Records drawn from a dataset
········
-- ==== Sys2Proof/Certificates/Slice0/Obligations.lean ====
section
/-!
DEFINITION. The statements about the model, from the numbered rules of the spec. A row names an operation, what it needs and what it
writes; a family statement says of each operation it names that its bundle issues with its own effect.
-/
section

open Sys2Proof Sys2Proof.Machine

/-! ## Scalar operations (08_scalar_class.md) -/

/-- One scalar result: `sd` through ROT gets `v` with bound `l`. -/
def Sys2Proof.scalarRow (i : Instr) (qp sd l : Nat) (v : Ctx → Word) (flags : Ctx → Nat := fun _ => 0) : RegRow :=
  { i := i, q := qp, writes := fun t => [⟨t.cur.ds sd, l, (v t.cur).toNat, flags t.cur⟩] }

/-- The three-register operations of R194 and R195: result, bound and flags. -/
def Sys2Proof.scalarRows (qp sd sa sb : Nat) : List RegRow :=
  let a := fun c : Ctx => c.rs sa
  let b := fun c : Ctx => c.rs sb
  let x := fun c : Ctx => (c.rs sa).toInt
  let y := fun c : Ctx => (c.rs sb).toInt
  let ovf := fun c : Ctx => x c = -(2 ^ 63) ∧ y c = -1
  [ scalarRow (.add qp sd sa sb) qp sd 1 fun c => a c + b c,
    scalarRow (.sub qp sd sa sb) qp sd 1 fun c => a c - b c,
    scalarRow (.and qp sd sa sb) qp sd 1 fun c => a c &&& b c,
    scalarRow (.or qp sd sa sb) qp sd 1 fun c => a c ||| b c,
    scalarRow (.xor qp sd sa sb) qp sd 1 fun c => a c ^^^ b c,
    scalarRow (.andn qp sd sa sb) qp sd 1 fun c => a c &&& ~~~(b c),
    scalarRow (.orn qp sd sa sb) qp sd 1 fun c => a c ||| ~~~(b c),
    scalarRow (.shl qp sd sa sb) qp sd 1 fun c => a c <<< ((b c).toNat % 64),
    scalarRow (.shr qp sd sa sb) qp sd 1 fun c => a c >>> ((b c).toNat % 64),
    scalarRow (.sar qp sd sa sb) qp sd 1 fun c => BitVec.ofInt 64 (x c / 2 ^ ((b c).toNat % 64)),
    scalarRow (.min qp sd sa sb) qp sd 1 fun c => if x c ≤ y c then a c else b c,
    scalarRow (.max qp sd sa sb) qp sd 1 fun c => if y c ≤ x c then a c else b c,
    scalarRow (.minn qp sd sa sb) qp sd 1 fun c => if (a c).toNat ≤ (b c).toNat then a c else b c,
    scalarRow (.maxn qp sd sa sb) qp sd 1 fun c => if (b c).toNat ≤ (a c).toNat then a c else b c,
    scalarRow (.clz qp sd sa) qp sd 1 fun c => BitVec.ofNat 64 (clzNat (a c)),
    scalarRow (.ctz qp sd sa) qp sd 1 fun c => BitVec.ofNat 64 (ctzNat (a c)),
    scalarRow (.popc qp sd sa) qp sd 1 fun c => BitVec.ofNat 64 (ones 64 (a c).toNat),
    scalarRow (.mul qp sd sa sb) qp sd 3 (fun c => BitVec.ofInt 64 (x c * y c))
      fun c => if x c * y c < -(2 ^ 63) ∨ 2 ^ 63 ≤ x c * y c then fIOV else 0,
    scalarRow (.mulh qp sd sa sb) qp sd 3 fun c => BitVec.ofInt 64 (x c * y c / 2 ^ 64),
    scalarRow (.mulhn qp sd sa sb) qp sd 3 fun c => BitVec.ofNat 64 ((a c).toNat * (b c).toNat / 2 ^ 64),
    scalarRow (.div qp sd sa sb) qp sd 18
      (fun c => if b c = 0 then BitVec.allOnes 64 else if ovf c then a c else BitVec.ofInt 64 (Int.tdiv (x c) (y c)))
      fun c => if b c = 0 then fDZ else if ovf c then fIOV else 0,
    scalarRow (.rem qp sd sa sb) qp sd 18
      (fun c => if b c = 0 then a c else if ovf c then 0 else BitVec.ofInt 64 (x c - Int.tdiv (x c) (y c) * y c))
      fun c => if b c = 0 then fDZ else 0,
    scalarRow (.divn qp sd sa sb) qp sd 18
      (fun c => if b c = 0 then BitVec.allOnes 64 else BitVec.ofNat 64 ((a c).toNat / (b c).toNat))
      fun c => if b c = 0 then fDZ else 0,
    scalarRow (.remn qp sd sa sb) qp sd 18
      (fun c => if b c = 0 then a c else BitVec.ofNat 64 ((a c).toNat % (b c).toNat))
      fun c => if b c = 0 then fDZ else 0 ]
········
*Work task*
Among the entries, copy every line containing the word "result".

*Output of the exercise*
/-- One scalar result: `sd` through ROT gets `v` with bound `l`. -/
/-- The three-register operations of R194 and R195: result, bound and flags. -/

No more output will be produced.